Elle relève ses bras et laisse tomber sa tête sur son ouvrage.
«Je vais broder une pièce de vers parmi les fleurs de la robe que je lui destine, et peut-être les caractères lui diront-ils de revenir.»
J'ai vu passer la première épouse du grand Mandarin Lo-Wang-Li; elle se promenait à cheval près du lac, dans l'allée où la lune blanchit les feuilles de saule.
En se promenant elle a laissé tomber de son cou quelques perles de jade; un homme qui se trouvait là les a ramassées et s'est enfui très-joyeux.
Mais moi, je n'ai pas ramassé de perles, parce que je regardais seulement le beau visage de la jeune femme, plus blanc que la lune dans les feuilles de saule, et je m'en suis allé en pleurant.
Le vent a décroché une feuille de saule; elle est tombée légèrement dans le lac et s'est éloignée, balancée par les vagues.
Le temps a effacé de mon cœur un souvenir, un souvenir qui s'est lentement effacé.
Étendu au bord de l'eau, je regarde tristement la feuille de saule qui voyage loin de l'arbre penché.
Car depuis que j'ai oublié celle que j'aimais, je rêve tout le jour, tristement étendu au bord de l'eau.
Et mes yeux suivent toujours la feuille de saule, et maintenant elle est revenue sous l'arbre, et je pense que dans mon cœur le souvenir ne s'est jamais effacé.

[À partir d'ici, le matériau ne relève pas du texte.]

-- ==== Sys2Proof/Syntax.lean ====
section
/-! DEFINITION. Every row of the table of operations and events as a constructor: the 174 instruction words of R58 to R87,
and the 109 events by which the other agents of the part move (95_what_each_step_holds.md). -/

namespace Sys2Proof

/-- The eight width codes of R16; code 000 is also the W of the memory majors (R63). -/
inductive Width where
  | i4 | i8 | i16 | i32 | i64 | f16 | b16 | f32
  deriving DecidableEq, Repr, Inhabited

/-- The 3-bit code of a width (R16). -/
def Width.code : Width → BitVec 3
  | .i4 => 0 | .i8 => 1 | .i16 => 2 | .i32 => 3 | .i64 => 4 | .f16 => 5 | .b16 => 6 | .f32 => 7

/-- What another member of a collective brings to a match (R283, R304), or the news that its function was reset or that a route
of it has failed (R397, R399). -/
structure Contribution where
  member : Nat
  kind : Nat
  len : Nat
  root : Nat
  data : List (BitVec 8)
  reset : Bool := false
  lost : Bool := false
  deriving DecidableEq, Repr, Inhabited

/-- What a hem port brings: the answer to a line of a send of this module, the bytes and the set of a send of another module, or
the news that the other members of a collective group have made their call (R281, R358, R396). A byte whose source failed is
absent (R275). -/
inductive SendOp where
  | out (ok : Bool)
  | into (data : List (Option (BitVec 8))) (set : BitVec 16)
  | joined
  deriving DecidableEq, Repr, Inhabited

/-- An offset of a function's base address register; register 6 stands for its configuration space (R391, log 14). -/
structure BarAt where
  bar : Nat
  off : Nat
  deriving DecidableEq, Repr, Inhabited

/-- Some bytes of BAR0 that a driver writes (R391). -/
structure RegAt where
  off : Nat
  len : Nat
  deriving DecidableEq, Repr, Inhabited

/-- An offset of the BAR4 of a host port (R433). -/
structure PortAt where
  port : Nat
  off : Nat
  deriving DecidableEq, Repr, Inhabited

/-- One virtqueue chain: the device-readable bytes and the size of the writable part (R390). -/
structure Chain where
  request : List (BitVec 8)
  writable : Nat
  deriving DecidableEq, Repr, Inhabited

/-- A kernel record of a code object (R51). -/
structure Kernel where
  entry : Nat
  slices : Nat
  skeins : Nat
  spad : Nat
  bays : Nat
  acc : Nat
  tack : Nat
  scratch : Nat
  deriving DecidableEq, Repr, Inhabited

/-- The sections of a linked object that a loader places (R45, R55). -/
inductive Section where
  | code | rodata | data | recipes
  deriving DecidableEq, Repr, Inhabited

/-- What a relocation fills (R56): of the four kinds only ABS64 is left to the loader, with its label and constant. -/
inductive RelocKind where
  | disp18 | soff | ridx
  | abs64 (label : Section) (off : Nat) (plus : Int)
  deriving DecidableEq, Repr, Inhabited

/-- An entry of the relocation list: the section and the offset of the field's first byte (R55, R56). -/
structure Reloc where
  sec : Section
  off : Nat
  kind : RelocKind
  deriving DecidableEq, Repr, Inhabited

/-- A code object as Finwesin loads it: sections, kernels, recipe table, origin sets and relocations (R55, R365). -/
structure ObjImage where
  code : Nat
  codeBytes : List (BitVec 8)
  rodata : Nat
  rodataBytes : List (BitVec 8)
  data : Nat
  dataBytes : List (BitVec 8)
  recipes : Nat
  recipeBytes : List (BitVec 8)
  kernels : List Kernel
  rodataOrigin : Option (BitVec 16)
  dataOrigin : Option (BitVec 16)
  relocs : List Reloc
  deriving DecidableEq, Repr, Inhabited

/-- A destination table entry (R404). -/
structure Dest where
  kind : Nat
  port : Nat
  target : Nat
  owner : Nat
  deriving DecidableEq, Repr, Inhabited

Mon bateau glisse rapidement sur le fleuve, et je regarde dans l'eau.
Au-dessus est le grand ciel, où se promènent les nuages.
Le ciel est aussi dans le fleuve; quand un nuage passe sur la lune, je le vois passer dans l'eau;
Et je crois que mon bateau glisse sur le ciel.
Alors je songe que ma bien-aimée se reflète ainsi dans mon cœur.
J'ai vu un chemin doucement obscurci par les grands arbres, un chemin bordé de buissons en fleurs.
Mes yeux ont pénétré sous l'ombre verte et se sont promenés longuement dans le chemin.
Mais à quoi bon prendre cette route? Elle ne conduit pas à la demeure de celle que j'aime.